At the heart of the above causes of hyperkalemia are three main mechanisms: increased potassium intake, the transition of potassium from the intracellular to the extracellular space and the reduction of its losses.
Increased potassium intake usually only contributes to the development of hyperkalemia. Most often it is iatrogenic (in patients receiving intravenous fluids of solutions with a high potassium content and / or in patients with impaired renal function). To this group of reasons also include diets with a high content of potassium, uncontrolled use of potassium salt of penicillin in large doses.
The pathogenetic mechanism associated with an enhanced transition of potassium from the intracellular to the extracellular space occurs in acidosis, long-term compression syndrome, tissue hypoxia, insulin deficiency, and overdose of cardiac glycosides.
Pseudohypergalyemia can be caused by hemolysis when taking blood for analysis (application of a tourniquet over 2 min). If blood is taken into a glass vial, then such changes can be detected in 20% of blood samples. With leukocytosis (more than 50 × 10 9 / l) and thrombocytosis (1000 × 10 9 / L), pseudohyperkalemia is also possible due to the release of potassium during blood clotting in vitro.
Loss of potassium decreases with renal failure, hypoaldosteronism, the intake of diuretics that block the secretion of potassium by distal tubules, and with primary defects of tubular secretion of potassium by the kidneys. Heparin, prescribed even in low doses, partially blocks the synthesis of aldosterone and can cause hyperkalemia (probably due to a violation of the sensitivity of the tubules to aldosterone).

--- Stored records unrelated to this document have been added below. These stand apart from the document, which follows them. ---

-- ==== Sys2Proof/Machine/State.lean ====
section
/-! DEFINITION. The state of the machine as plain data (spec/10_state.md R20 to R36), its value after reset (R39, R240),
and the reasons a step can end without a next state. A fault of the machine is not such a reason: it is a state, with `run`
Faulted and `fault` filled in (R226; log entry 11). -/

namespace Sys2Proof.Machine

/-- The nine fault causes (R221, R222). -/
inductive Cause where
  /-- R221: the opcode field names no registered behaviour (raised by the decode of the word stream). -/
  | unknownOpcode
  /-- R221: the opcode does not accept the mode (raised by the decode of the word stream). -/
  | illegalMode
  /-- R222, R28: a register id used as an operand is 9 or more. -/
  | invalidRegister
  /-- R27, R222: a generic register write names a flag slot (log entry 6). -/
  | protectedRegister
  /-- R61, R222: a push with SP = 0. -/
  | stackOverflow
  /-- R61, R222: a pop with SP = 255. -/
  | stackUnderflow
  /-- R126, R222: a jump target at or past the program's end. -/
  | invalidJumpTarget
  /-- R122, R222: a load of more than 255 records. -/
  | programTooLarge
  /-- R238: a missing instruction slot; unreachable (log entry 19). -/
  | internalInvariant
deriving DecidableEq, Repr

/-- The fault record `(kind, index)` of R220; `kind` is the cause (log entry 11). -/
structure FaultRecord where
  cause : Cause
  index : Nat
deriving DecidableEq, Repr

/-- The run state (R32, R130). -/
inductive RunState where
  | running
  | halted
  | faulted
deriving DecidableEq, Repr

/-- A memory: (address, byte) pairs, in the canonical form `Memory.wf` of Machine/Memory.lean. -/
abbrev Memory := List Host.Cell

/-- The whole state of the machine (the tuple at the head of spec/10_state.md, "and nothing else"). -/
structure State where
  /-- General register R0 (R22). -/
  r0 : Byte
  /-- General register R1 (R22). -/
  r1 : Byte
  /-- General register R2 (R22). -/
  r2 : Byte
  /-- Program counter: the index of the instruction being executed (R23). -/
  pc : Byte
  /-- Stack pointer (R24). -/
  sp : Byte
  /-- Base pointer (R25). -/
  bp : Byte
  /-- Zero flag (R26; read through a register access as 0 or 1, log entry 9). -/
  zf : Bool
  /-- Carry flag (R26). -/
  cf : Bool
  /-- Overflow flag (R26). -/
  of : Bool
  /-- The slots `x[i]`, `i < NREG`, that the enumeration of R20 does not name, by identifier: none under the default
  `NREG` = 9, one under the document's 10 (R20, 90_conflicts.md C1; log entry 3). -/
  spare : Memory
  /-- Stack memory, 256 cells (R30). -/
  stack : Memory
  /-- Program store: the decoded records, `prog[0]` first (R31). -/
  prog : List Instr
  /-- Run state (R32). -/
  run : RunState
  /-- Fault record, empty unless `run` is Faulted (R32, R220). -/
  fault : Option FaultRecord
  /-- Print channel, oldest entry first (R33). -/
  out : List Int
deriving DecidableEq, Repr

/-- `len`, the number of records in the program store (R31; stored once, log entry 22). -/
def State.len (s : State) : Nat := s.prog.length

/-- Reset with the stack contents `STACK_INIT` = `stack` (R39, R240; D8 leaves these contents open). A slot without a name
is zeroed like every register but SP and BP. -/
def State.resetWith (stack : Memory) : State :=
  { r0 := 0, r1 := 0, r2 := 0, pc := 0, sp := Config.stackTop, bp := Config.stackTop,
    zf := false, cf := false, of := false, spare := [],
    stack := stack, prog := [], run := .running, fault := none, out := [] }

/-- Reset under a configuration (R39, R240). -/
def State.resetOf (c : Config) : State := State.resetWith c.stackInit

/-- The machine right after reset (R39): the stack contents are the spec's default, all zero (DESIGN CHOICE, log
entry 8). -/
def State.reset : State := State.resetWith []

/-- Reasons a step stops the machine outside the spec's own fault entry: there are none. Every fault of this machine is a
next state (R226), and `InternalInvariant` (R238) is entered in the same way by the unreachable arm of the dispatch loop.
Nobody raises a `Fault`; that is safe, since no behaviour is hidden behind one (log entries 11 and 19). -/
inductive Fault where
deriving DecidableEq, Repr

/-- Reasons the model gives an instruction no meaning. -/
inductive Refusal where
  /-- Raised by an arm of `exec` whose instruction has no meaning yet (no arm does). Safe: a stop proves nothing false. -/
  | notModelled (mnemonic : String)
  /-- Raised by every meaning on a record whose mode its opcode does not accept (R132 "defined only for its accepted
  modes"; U6 "refuse"). No such record leaves the decoder (R96). Safe: a stop, on records no program holds (log
  entry 20). -/
  | illFormedRecord
  /-- Raised by the increment at PC = 255 under `PC_WRAP` = refuse (D7, U10), never under the default and so never by `exec`
  or `step`. Safe: a stop (log entry 7). -/
  | pcWouldWrap
deriving DecidableEq, Repr

end Sys2Proof.Machine
end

Especially high content of potassium is observed in acute renal failure, in particular in necro-nephroses caused by poisonings and long-term compression syndrome, which is caused by a sharp decrease (to almost complete cessation) of renal excretion of potassium, acidosis, increased protein catabolism, hemolysis, and with prolonged compression syndrome - damage to muscle tissue. At the same time, the content of potassium in the blood can reach 7-9.7 mmol / l. The dynamics of potassium increase in blood in patients with acute renal insufficiency plays an important role in clinical practice. In uncomplicated cases of acute renal insufficiency, the concentration of potassium in the blood plasma increases by 0.3-0.5 mmol / l, after a trauma or complicated operation - by 1-2 mmol / L, but very possible its rapid ascent. Therefore, monitoring the dynamics of potassium in patients with acute renal failure is of great importance; it should be carried out at least once a day, and in complicated cases even more often.
Hyperkalemia is clinically manifested by paresthesias, cardiac arrhythmias. The threatening symptoms of potassium intoxication include collapse, bradycardia, dullness of consciousness. Changes in the ECG occur when the potassium concentration is above 7 mmol / l, and with an increase in its concentration to 10 mmol / l, an intraventricular blockade with ventricular fibrillation occurs, at a concentration of 13 mmol / l, the heart stops in diastole. As the potassium content in the blood serum increases, the character of the ECG gradually changes. First, high pointed tars T appear. Then, depression of the ST segment, atrioventricular blockade of the 1st degree and expansion of the QRS complex develop. Finally, due to the further expansion of the QRS complex and its fusion with the T wave, a two-phase curve is formed, indicating an approaching ventricular asystole. The rate of such changes is unpredictable, and from initial ECG changes to dangerous conduction disturbances or arrhythmias sometimes take only a few minutes.